WHAT IS NEEDED: Return all lines of the listing below that carry the word "omega".

SOURCE MATERIAL:
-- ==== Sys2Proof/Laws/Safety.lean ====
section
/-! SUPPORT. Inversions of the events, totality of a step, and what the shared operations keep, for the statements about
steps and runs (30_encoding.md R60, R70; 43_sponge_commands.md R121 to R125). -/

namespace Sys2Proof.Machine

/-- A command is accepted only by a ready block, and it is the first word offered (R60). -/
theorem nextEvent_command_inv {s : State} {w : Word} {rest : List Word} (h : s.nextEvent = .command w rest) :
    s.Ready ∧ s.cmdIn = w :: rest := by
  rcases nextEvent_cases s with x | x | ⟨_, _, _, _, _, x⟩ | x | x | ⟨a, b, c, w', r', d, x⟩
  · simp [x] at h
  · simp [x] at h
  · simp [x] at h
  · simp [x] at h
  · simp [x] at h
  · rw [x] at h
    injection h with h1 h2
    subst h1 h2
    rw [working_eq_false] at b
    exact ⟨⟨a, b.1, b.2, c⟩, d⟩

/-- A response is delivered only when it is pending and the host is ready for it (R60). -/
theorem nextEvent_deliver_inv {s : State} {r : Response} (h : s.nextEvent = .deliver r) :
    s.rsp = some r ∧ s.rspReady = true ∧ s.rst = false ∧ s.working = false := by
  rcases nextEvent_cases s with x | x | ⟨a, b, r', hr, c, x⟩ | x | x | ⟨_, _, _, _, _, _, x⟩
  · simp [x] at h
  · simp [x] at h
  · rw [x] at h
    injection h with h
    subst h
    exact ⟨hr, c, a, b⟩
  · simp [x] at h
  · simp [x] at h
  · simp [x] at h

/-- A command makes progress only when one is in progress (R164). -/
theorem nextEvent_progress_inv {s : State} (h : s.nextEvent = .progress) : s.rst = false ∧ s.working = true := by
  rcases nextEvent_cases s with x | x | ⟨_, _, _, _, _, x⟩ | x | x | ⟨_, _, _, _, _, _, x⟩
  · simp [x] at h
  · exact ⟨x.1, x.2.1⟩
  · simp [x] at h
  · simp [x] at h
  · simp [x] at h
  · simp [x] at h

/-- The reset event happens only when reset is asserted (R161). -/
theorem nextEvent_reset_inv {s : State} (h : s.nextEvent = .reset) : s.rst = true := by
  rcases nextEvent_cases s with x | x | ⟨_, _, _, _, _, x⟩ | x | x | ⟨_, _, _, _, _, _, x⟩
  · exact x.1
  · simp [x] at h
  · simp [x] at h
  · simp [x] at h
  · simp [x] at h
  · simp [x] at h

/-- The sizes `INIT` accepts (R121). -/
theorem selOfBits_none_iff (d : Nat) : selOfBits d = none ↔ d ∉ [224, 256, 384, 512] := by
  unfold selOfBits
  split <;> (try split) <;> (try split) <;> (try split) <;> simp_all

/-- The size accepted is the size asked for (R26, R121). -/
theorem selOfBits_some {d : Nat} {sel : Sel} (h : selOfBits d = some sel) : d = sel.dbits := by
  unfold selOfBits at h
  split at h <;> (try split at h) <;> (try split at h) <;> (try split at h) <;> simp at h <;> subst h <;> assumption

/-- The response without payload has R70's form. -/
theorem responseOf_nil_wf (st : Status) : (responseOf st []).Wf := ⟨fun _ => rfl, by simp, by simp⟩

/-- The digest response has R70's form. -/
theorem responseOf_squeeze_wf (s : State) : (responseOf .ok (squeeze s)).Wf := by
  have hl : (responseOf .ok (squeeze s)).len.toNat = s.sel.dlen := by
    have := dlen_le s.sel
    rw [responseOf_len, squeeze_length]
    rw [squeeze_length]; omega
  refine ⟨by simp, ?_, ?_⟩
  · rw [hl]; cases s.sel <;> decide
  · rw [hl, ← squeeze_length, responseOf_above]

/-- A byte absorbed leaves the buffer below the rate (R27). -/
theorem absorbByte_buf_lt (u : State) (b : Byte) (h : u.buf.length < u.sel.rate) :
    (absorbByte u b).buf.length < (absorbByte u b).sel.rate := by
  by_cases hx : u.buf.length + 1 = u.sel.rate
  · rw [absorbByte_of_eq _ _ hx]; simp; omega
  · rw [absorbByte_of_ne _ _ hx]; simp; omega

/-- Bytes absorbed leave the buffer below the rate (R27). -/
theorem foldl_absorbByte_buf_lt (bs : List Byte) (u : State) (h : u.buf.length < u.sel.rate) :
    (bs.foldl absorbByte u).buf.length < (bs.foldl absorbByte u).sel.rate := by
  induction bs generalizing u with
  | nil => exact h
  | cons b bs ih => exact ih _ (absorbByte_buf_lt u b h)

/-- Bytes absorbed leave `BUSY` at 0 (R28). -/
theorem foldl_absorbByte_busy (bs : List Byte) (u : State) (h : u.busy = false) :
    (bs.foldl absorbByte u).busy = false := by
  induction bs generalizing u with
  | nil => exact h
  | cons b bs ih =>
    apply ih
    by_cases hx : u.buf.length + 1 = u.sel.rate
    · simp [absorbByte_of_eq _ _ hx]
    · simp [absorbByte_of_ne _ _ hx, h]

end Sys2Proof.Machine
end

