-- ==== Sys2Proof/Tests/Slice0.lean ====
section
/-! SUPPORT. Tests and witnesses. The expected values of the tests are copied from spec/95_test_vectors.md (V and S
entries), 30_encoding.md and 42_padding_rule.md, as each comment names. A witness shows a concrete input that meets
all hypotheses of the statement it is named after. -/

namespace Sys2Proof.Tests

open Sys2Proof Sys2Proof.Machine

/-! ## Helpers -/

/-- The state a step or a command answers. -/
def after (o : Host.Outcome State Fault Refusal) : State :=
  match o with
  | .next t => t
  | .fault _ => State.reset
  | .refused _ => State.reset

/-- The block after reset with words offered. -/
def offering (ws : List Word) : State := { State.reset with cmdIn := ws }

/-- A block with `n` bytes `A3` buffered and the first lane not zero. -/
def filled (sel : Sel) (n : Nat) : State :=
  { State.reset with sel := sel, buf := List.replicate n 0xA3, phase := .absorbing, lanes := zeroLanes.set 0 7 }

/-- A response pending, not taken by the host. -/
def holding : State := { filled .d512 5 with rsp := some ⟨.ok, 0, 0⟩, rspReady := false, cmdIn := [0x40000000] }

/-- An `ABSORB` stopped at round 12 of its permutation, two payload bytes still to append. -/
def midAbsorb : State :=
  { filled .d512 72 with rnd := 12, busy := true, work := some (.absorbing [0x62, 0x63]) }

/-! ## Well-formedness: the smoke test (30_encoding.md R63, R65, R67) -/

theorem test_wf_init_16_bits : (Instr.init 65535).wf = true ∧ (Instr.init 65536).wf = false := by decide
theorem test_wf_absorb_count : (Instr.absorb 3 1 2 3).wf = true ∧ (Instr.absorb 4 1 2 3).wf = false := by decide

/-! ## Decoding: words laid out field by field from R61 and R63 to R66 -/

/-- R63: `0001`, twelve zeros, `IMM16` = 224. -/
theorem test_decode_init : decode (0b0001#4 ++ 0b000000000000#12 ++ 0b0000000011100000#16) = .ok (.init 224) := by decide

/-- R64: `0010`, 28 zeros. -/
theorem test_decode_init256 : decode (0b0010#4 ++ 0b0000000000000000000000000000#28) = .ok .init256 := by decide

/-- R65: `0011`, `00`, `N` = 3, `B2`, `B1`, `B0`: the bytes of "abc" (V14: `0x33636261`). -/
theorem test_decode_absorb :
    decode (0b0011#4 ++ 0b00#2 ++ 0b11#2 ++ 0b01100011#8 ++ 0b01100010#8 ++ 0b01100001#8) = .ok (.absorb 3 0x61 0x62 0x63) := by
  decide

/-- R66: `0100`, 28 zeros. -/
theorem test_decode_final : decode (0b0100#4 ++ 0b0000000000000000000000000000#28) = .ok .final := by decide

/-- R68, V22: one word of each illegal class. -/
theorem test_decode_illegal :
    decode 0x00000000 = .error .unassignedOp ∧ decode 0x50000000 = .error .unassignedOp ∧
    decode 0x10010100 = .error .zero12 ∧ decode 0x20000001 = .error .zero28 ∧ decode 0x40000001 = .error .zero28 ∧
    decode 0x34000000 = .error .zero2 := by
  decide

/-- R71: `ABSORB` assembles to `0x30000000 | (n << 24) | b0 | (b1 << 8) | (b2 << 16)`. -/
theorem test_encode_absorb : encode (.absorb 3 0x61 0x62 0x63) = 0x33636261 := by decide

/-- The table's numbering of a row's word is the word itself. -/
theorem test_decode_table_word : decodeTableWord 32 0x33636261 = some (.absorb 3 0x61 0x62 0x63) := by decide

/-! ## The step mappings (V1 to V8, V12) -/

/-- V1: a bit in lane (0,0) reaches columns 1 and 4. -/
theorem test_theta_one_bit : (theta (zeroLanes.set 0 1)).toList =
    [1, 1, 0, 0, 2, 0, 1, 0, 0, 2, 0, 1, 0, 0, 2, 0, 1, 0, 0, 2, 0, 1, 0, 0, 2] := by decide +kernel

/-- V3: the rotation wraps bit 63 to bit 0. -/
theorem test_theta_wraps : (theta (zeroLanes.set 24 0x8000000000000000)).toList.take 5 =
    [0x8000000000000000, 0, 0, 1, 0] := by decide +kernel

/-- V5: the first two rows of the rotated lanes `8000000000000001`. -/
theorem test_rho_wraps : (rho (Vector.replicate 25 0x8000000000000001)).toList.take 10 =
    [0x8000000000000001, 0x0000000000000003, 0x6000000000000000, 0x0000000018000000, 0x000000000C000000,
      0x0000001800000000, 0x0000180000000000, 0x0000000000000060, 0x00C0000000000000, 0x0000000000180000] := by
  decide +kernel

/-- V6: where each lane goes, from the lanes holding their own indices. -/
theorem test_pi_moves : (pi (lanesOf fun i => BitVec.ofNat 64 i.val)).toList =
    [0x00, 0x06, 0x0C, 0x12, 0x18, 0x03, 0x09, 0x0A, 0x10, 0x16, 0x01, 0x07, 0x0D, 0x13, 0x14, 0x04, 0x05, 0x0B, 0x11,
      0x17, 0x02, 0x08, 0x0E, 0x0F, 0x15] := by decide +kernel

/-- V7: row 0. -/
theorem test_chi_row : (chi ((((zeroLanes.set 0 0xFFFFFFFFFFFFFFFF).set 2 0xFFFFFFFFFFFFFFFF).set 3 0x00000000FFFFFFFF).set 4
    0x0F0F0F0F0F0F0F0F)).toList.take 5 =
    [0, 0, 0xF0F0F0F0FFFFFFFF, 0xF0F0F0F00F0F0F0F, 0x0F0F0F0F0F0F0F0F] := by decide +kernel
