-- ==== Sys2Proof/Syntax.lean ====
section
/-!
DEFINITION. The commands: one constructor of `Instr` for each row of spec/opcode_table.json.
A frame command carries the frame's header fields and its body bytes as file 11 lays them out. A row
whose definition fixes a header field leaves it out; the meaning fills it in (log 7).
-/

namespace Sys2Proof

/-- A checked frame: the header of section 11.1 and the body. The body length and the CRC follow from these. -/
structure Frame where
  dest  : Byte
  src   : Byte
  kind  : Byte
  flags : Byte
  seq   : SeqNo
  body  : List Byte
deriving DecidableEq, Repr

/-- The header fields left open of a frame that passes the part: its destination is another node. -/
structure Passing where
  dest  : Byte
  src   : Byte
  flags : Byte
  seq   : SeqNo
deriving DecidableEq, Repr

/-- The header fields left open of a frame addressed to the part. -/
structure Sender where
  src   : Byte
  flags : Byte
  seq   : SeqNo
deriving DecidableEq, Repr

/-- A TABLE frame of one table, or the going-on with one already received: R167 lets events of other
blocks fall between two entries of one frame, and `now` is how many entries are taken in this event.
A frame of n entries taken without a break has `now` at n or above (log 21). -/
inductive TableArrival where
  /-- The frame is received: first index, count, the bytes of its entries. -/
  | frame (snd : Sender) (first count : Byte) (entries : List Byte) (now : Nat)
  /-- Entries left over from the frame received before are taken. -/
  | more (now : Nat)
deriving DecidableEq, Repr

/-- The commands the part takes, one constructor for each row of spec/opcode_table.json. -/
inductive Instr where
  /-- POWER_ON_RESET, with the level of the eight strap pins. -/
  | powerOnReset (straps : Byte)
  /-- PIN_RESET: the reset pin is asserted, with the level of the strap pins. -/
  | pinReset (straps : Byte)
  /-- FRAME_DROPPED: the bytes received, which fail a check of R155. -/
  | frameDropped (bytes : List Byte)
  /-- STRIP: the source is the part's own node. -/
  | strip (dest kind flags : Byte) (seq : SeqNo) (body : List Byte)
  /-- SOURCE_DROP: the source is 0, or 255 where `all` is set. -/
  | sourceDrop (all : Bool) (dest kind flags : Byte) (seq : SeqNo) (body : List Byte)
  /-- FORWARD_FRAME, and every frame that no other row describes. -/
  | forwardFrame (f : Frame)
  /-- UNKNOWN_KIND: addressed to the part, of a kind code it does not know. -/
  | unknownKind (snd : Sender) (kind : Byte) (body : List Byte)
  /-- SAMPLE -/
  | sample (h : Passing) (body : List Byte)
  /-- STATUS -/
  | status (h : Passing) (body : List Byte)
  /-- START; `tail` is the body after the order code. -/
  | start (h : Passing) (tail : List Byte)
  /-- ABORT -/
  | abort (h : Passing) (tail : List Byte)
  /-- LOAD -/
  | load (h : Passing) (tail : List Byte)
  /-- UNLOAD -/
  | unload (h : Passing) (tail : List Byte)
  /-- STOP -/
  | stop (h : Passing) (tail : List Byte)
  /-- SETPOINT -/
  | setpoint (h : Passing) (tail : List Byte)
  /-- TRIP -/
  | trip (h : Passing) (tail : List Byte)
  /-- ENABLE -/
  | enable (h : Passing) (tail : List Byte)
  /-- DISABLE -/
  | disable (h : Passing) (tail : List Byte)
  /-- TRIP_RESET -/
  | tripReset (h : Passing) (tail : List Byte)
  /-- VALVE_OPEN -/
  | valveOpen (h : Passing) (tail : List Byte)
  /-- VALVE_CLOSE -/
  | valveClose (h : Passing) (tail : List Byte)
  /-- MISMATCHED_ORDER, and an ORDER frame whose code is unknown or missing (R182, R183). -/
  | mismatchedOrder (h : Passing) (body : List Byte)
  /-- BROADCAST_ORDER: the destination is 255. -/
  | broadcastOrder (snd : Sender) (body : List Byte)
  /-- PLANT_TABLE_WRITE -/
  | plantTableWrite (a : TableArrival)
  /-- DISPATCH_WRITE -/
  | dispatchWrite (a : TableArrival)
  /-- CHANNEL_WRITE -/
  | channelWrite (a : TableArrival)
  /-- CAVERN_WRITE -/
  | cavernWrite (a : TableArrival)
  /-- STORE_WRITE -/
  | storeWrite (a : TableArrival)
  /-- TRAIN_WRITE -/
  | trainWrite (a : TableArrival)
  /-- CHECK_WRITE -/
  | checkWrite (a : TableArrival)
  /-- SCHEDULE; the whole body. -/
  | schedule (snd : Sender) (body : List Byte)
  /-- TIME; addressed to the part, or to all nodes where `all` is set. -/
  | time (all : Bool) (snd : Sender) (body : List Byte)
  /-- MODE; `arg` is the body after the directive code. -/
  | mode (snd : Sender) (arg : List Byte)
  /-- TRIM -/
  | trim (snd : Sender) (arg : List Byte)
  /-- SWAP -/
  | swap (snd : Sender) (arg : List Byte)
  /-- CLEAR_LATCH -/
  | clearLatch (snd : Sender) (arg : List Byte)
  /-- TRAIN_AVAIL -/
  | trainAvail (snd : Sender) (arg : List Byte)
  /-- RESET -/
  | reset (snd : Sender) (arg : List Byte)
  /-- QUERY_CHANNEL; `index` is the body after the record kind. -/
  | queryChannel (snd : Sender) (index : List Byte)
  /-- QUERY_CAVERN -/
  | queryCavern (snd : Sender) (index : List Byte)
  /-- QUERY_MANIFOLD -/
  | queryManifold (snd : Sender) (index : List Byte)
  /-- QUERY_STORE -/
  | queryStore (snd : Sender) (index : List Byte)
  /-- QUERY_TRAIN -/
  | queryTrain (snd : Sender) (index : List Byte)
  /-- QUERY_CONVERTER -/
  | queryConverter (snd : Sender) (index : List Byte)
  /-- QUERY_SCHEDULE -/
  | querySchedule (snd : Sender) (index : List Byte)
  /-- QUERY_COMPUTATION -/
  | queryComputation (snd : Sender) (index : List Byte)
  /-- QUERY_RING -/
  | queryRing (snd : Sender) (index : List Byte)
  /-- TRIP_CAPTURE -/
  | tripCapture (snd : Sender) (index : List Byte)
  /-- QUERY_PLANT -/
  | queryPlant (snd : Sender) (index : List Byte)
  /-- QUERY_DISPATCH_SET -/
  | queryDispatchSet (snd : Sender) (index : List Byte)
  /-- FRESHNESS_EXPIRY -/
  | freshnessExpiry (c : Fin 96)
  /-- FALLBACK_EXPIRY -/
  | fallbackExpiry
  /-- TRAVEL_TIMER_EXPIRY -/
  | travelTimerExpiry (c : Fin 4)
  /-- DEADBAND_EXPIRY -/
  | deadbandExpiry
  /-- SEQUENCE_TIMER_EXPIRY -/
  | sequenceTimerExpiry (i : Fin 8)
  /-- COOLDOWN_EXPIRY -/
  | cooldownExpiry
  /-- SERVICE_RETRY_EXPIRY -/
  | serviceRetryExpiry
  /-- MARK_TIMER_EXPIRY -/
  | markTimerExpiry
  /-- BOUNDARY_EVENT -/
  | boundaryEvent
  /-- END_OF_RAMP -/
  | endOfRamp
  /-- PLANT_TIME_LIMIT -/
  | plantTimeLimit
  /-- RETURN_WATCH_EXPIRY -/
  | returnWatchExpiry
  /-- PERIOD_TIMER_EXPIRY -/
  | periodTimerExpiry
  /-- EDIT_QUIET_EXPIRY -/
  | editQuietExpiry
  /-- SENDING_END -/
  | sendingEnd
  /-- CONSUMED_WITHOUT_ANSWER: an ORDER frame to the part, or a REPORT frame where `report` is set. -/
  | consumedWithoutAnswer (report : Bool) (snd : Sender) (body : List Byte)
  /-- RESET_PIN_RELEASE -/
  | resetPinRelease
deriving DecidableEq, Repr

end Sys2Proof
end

RESULT:
    rw [squeeze_length]; omega
  · rw [absorbByte_of_eq _ _ hx]; simp; omega
  · rw [absorbByte_of_ne _ _ hx]; simp; omega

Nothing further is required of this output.